Mighty River Power has left all the heavy lifting to the police in any chase to get money from its former engineer and now-convicted fraudster Paul Rose.
Just why the energy company didn't try to freeze funds in December 2012 - when Rose was dismissed from his position at the Southdown power station - is unclear to Business Insider.
Perhaps the company didn't know the extent of Rose's offending, nor that of his estranged wife, Jane Rose.
Perhaps it didn't think it had suffered any loss that could be recovered.
Or perhaps Mighty River Power was wary about adverse media attention in the lead-up to its listing on the New Zealand Stock Exchange in May 2013.
In contrast, authorities moved quickly in 2014 to restrain the Roses' assets once the pair were charged by the Serious Fraud Office.
Those charges, for obtaining by deception, culminated in guilty verdicts this week after a month-long High Court trial.
Rose, according to the SFO, set up companies in his wife's name to conceal his interest in the firms.
He then used these companies to invoice Mighty River Power for goods and services and did not declare the conflict of interest.
Although he acted on his own at first, he later had the assistance of his wife Jane, who was also convicted on Tuesday.
Business Insider understands the police are now going to forge ahead and try to have some of the Roses' assets forfeited to the Government's coffers.
The official line, however, is more circumspect.
Senior Sergeant Tim Chao, the detective in charge of the Asset Recovery Unit in Auckland, says a forfeiture bid is a course they "may" pursue.
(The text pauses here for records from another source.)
-- ==== Sys2Proof/Machine/Params.lean ====
section
/-! DEFINITION. The parameters of 00_scope.md R5 whose values the spec fixes. -/

namespace Sys2Proof.Machine

open Sys2Proof

/-- R_CONST, the Block of x^7 + x^2 + x + 1 (40_gf128_multiplier.md R88). -/
def rConst : Block := 0xE1000000000000000000000000000000#128

/-- CTR0, the low 32 bits of J0 for a 12-byte nonce (00_scope.md R5, G1). -/
def ctr0 : BitVec 32 := 1#32

/-- CANON_NONCE_BYTES (00_scope.md R5). -/
def canonNonceBytes : Nat := 12

/-- MAX_TEXT_BYTES = 2^36 - 32 (00_scope.md R5, C3). -/
def maxTextBytes : Nat := 2 ^ 36 - 32

/-- MAX_AAD_BYTES = 2^36 - 32 (00_scope.md R5, C3). -/
def maxAadBytes : Nat := 2 ^ 36 - 32

/-- The only accepted KLEN (30_encoding.md R60; KEY_BITS / 8 of 00_scope.md R5). -/
def keyBytes : Nat := 16

/-- TAG_BITS_SET (00_scope.md R5, D9). -/
def tagBitsSet : List Nat := [96, 104, 112, 120, 128]

end Sys2Proof.Machine
end

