-- ==== Sys2Proof/Machine/Ops.lean ====
section
/-! DEFINITION. The named operations over buffers and registers: byte lookup and write, MemRead and MemWrite
(20_memory.md R42, R43), the host hold (45_host_access.md R190), taking an exception (60_exceptions.md R214, R215) and
the erasures of the launch, of CLEANUP and of reset. -/

namespace Sys2Proof.Machine

open Sys2Proof

/-! ## One buffer -/

/-- The byte a buffer lists at an offset, if any. -/
def memLookup (m : Memory) (a : Nat) : Option Byte :=
  match m with
  | [] => none
  | (a', b) :: rest => if a = a' then some b else memLookup rest a

/-- List a byte at an offset, in its place. -/
def memInsert (m : Memory) (a : Nat) (b : Byte) : Memory :=
  match m with
  | [] => [(a, b)]
  | (a', b') :: rest =>
    if a < a' then (a, b) :: (a', b') :: rest
    else if a = a' then (a, b) :: rest
    else (a', b') :: memInsert rest a b

/-- Stop listing an offset. -/
def memErase (m : Memory) (a : Nat) : Memory :=
  m.filter fun cell => cell.1 != a

/-- Write a byte to a buffer whose unlisted offsets read as `dflt`: the value an unlisted offset reads as is not listed. -/
def memWrite (dflt : Option Byte) (m : Memory) (a : Nat) (b : Byte) : Memory :=
  if some b = dflt then memErase m a else memInsert m a b

/-- Write consecutive bytes. -/
def memWriteBytes (dflt : Option Byte) (m : Memory) (a : Nat) : List Byte → Memory
  | [] => m
  | b :: rest => memWriteBytes dflt (memWrite dflt m a b) (a + 1) rest

/-- Offsets strictly rising. -/
def memRising : Memory → Bool
  | [] => true
  | [_] => true
  | (a, _) :: (a', b') :: rest => decide (a < a') && memRising ((a', b') :: rest)

/-- The canonical form of a buffer whose unlisted offsets read as `dflt`: offsets strictly rising, and no listed byte
that an unlisted offset would read as. -/
def Memory.wf (dflt : Option Byte) (m : Memory) : Bool :=
  memRising m && m.all fun cell => some cell.2 != dflt

/-- What an unlisted offset of a buffer reads as: zero in DOUT (10_state.md R33: every byte 0 after reset); no value in
an input buffer, whose bytes are unspecified until the host writes them (R33, U3; assumption log 4). -/
def bufferDefault : Space → Option Byte
  | .nonce => none
  | .aad => none
  | .din => none
  | .dout => some 0#8

/-! ## The buffers of a state (20_memory.md R41) -/

/-- The content of an input buffer. -/
def State.inBuffer (s : State) : InSpace → Memory
  | .nonce => s.nonce
  | .aad => s.aad
  | .din => s.din

/-- The byte an input buffer holds: the host's, or a free value where the host has written none since reset (10_state.md
R33, 45_host_access.md R200). -/
def State.inByte (s : State) (sp : InSpace) (off : Nat) : Byte :=
  (memLookup (s.inBuffer sp) off).getD (Config.unspecifiedByte s.epoch sp off)

/-- The byte DOUT holds. -/
def State.doutByte (s : State) (off : Nat) : Byte :=
  (memLookup s.dout off).getD 0#8

/-- The byte at an offset of a buffer. -/
def State.readByte (s : State) (sp : Space) (off : Nat) : Byte :=
  match sp with
  | .nonce => s.inByte .nonce off
  | .aad => s.inByte .aad off
  | .din => s.inByte .din off
  | .dout => s.doutByte off

/-- MemRead: the `n` bytes at `off` and above, the byte at `off` first, most significant (20_memory.md R42). -/
def State.memRead (s : State) (sp : Space) (off n : Nat) : List Byte :=
  (List.range n).map fun k => s.readByte sp (off + k)

/-- MemWrite to DOUT, the only buffer the core writes: these bytes at `off` and above, in order (20_memory.md R43). -/
def State.memWriteDout (s : State) (off : Nat) (bs : List Byte) : State :=
  { s with dout := memWriteBytes (bufferDefault .dout) s.dout off bs }

/-- Every byte of DOUT zero (43_tag_engine.md R145, 45_host_access.md R196, 70_reset_and_hazards.md R240). -/
def State.clearDout (s : State) : State :=
  { s with dout := [] }

/-- Host write of one byte (45_host_access.md R197); DOUT is not the host's to write (R198). -/
def State.hostWriteByte (s : State) (sp : Space) (off : Nat) (b : Byte) : State :=
  match sp with
  | .nonce => { s with nonce := memWrite (bufferDefault .nonce) s.nonce off b }
  | .aad => { s with aad := memWrite (bufferDefault .aad) s.aad off b }
  | .din => { s with din := memWrite (bufferDefault .din) s.din off b }
  | .dout => s

/-! ## Exceptions (60_exceptions.md) -/

/-- Taking an exception: ERR and CAUSE record it and nothing else happens; there is no saved state, vector or mode
(60_exceptions.md R210, R214, R215). -/
def State.takeException (s : State) (e : ErrKind) (c : Cause) : State :=
  { s with err := e, cause := c }

/-- What stands for a return from an exception: the next launch clears ERR and CAUSE (60_exceptions.md R217). -/
def State.clearException (s : State) : State :=
  { s with err := .none, cause := .none }

/-! ## Whole-state updates -/

/-- What every launch erases and stores before it validates (45_host_access.md R196). -/
def State.beginLaunch (s : State) (w : BitVec 32) : State :=
  { s.clearException.clearDout with cmd := w, state := .idle, tagout := 0#128 }

/-- The sequencer position (10_state.md R24). -/
def State.setSeq (s : State) (u : Uop) (i : BitVec 64) : State :=
  { s with phase := u.code, idx := i }

/-- The temporaries of a command become zero and the command is over (43_tag_engine.md R146). -/
def State.endCommand (s : State) : State :=
  { s with
    j0 := 0#128, cb := 0#128, ks := 0#128, sReg := 0#128, ej0 := 0#128, tReg := 0#128, diff := 0#8,
    run := false, phase := 0#8, idx := 0#64 }

/-- The reset event: every register, flag and byte of DOUT at its reset value (70_reset_and_hazards.md R240). The bytes
of the input buffers are unspecified from here on, so none is listed and the free values are those of a new epoch
(assumption log 4). What was issued and not performed stays so; the reads already answered stay answered; the
parameter MAX_NONCE_BYTES is no state that a reset could change (assumption log 5). -/
def State.resetEvent (s : State) : State :=
  { State.reset with
    pending := s.pending, rdLog := s.rdLog, unitOut := s.unitOut, epoch := s.epoch + 1,
    maxNonceBytes := s.maxNonceBytes }

/-! ## Host operations -/

/-- A host operation issued while RUN = 1 is held, unchanged, behind those issued before it (45_host_access.md R190). -/
def State.hold (s : State) (r : Request) : State :=
  { s with pending := s.pending ++ [r] }

/-- The answer of a host read. -/
def State.answer (s : State) (v : Block) : State :=
  { s with rdLog := v :: s.rdLog }

/-- A host operation: performed while RUN = 0, held while RUN = 1 (45_host_access.md R190). -/
def State.hostOp (s : State) (r : Request) (performed : State) : State :=
  if s.run then s.hold r else performed

/-- Other operations issued and not yet performed. -/
def State.withPending (s : State) (rs : List Request) : State :=
  { s with pending := rs }

/-- A reset has arrived among the operations issued. -/
def State.resetArrived (s : State) : Bool :=
  s.pending.contains .reset

/-- The first arrived reset taken out of the operations issued. -/
def State.takeReset (s : State) : State :=
  s.withPending (s.pending.erase .reset)

end Sys2Proof.Machine
end

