-- ==== Sys2Proof/Machine/Field.lean ====
section
/-! DEFINITION. GaloisFieldArithmetic: MULX and GFMUL (40_gf128_multiplier.md), and the unit operation GFMUL. -/

namespace Sys2Proof.Machine

open Sys2Proof

/-- MULX: multiplication by x (40_gf128_multiplier.md R83). -/
def mulx (v : Block) : Block := (v >>> 1) ^^^ (if v.getLsbD 0 then rConst else 0#128)

/-- The last `n` iterations of the reference form, from accumulator `z` and shifted operand `v`: the bits
`b{128 - n}` to `b{127}`, which are the integer bits `n - 1` down to 0 (40_gf128_multiplier.md R84). -/
def gfmulLoop (b : Block) : (n : Nat) → (z v : Block) → Block
  | 0, z, _ => z
  | n + 1, z, v => gfmulLoop b n (if b.getLsbD n then z ^^^ v else z) (mulx v)

/-- GFMUL: the field product in the reference form (40_gf128_multiplier.md R82, R84). -/
def gfmul (a b : Block) : Block := gfmulLoop b 128 0#128 a

/-- GFMUL by itself: the product at the unit's output; no state of the spec is written (40_gf128_multiplier.md R82,
R87; assumption log 8). -/
def execGfmul (a b : Block) (s : State) : Host.Outcome State Fault Refusal :=
  .next { s with unitOut := gfmul a b }

end Sys2Proof.Machine
end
The assets which Business Insider understands are on ice include $1.4 million of equity from the sale of three East Auckland houses, two Audis and a Ducati motorcycle.
When asked this week about the possibility of recovery action, Mighty River Power trotted out the same line it did when the Roses were charged: that any decision would be made once the SFO case was done.
Business Insider understands, however, that there would the capacity for Mighty River Power to receive funds that are forfeited to the Government.
That would be on the condition that a judge makes a reparation order when the Roses are sentenced - something that is due to happen next month.
Chao confirmed to Business Insider that police had liaised with Mighty River Power during the asset restraining process.
The company did not directly respond to a number of questions this week, saying the matter was still before the courts because of the possibility of an appeal.
"Mighty River Power fully supported the decision by the NZ Police to restrain the Roses' assets and will continue to support NZ Police in respect of any recovery action taken by it once the conviction is finalised," a spokeswoman said.
Compare and contrast
Compare and contrast Mighty River Power's actions with those of Auckland International Airport, which last month went to court to freeze the assets of a sacked employee it is chasing over $1.84 million of allegedly "unexplained transactions".
These allegations have not been proven and are so far untested.
The woman on the receiving end of the accusations also has name suppression and Business Insider is prohibited from disclosing any details that could identify her.
Authorities are still investigating and Employment Court Chief Judge Graeme Colgan said last month that the alleged fraud may have involved "manipulation and misuse" of the airport's accounting security procedures.
He said documents filed by the airport "disclose a seriously arguable case of employee fraud" and allege a repeat payment was created for work done for the NZX-listed company by a firm of professional engineers.
The judge, when making these comments, froze bank accounts linked to the former worker, as well as her home.
Business Insider can reveal that the airport company has since placed a caveat over a $1 million, 4-bedroom Auckland house - modestly priced given the suburb in which it is located.
The airport claims, according to publicly available records, that its funds were applied to the acquisition of equity in the property.
A New South Wales accountant jailed for making hundreds of millions of dollars of false depreciation claims in tax returns is trying to keep A$2 million ($2.23 million) in New Zealand bank accounts out of the hands of Australian police.
The bean counter and his ex-wife are also attempting to keep a Rolls-Royce Phantom, a Rolls-Royce Ghost, a Riviera 4400 sports yacht and some properties out of the authorities' grasp.
These assets and others were frozen prior to Anthony James Dickson going on trial in the New South Wales Supreme Court, where he was found to have reaped A$19.62 million of profit from the offending.
He was sentenced last year to 11 years' jail and and although the frozen assets were then due to be automatically forfeited, Dickson has made a bid to have some property excluded from this.
This application has yet to be determined.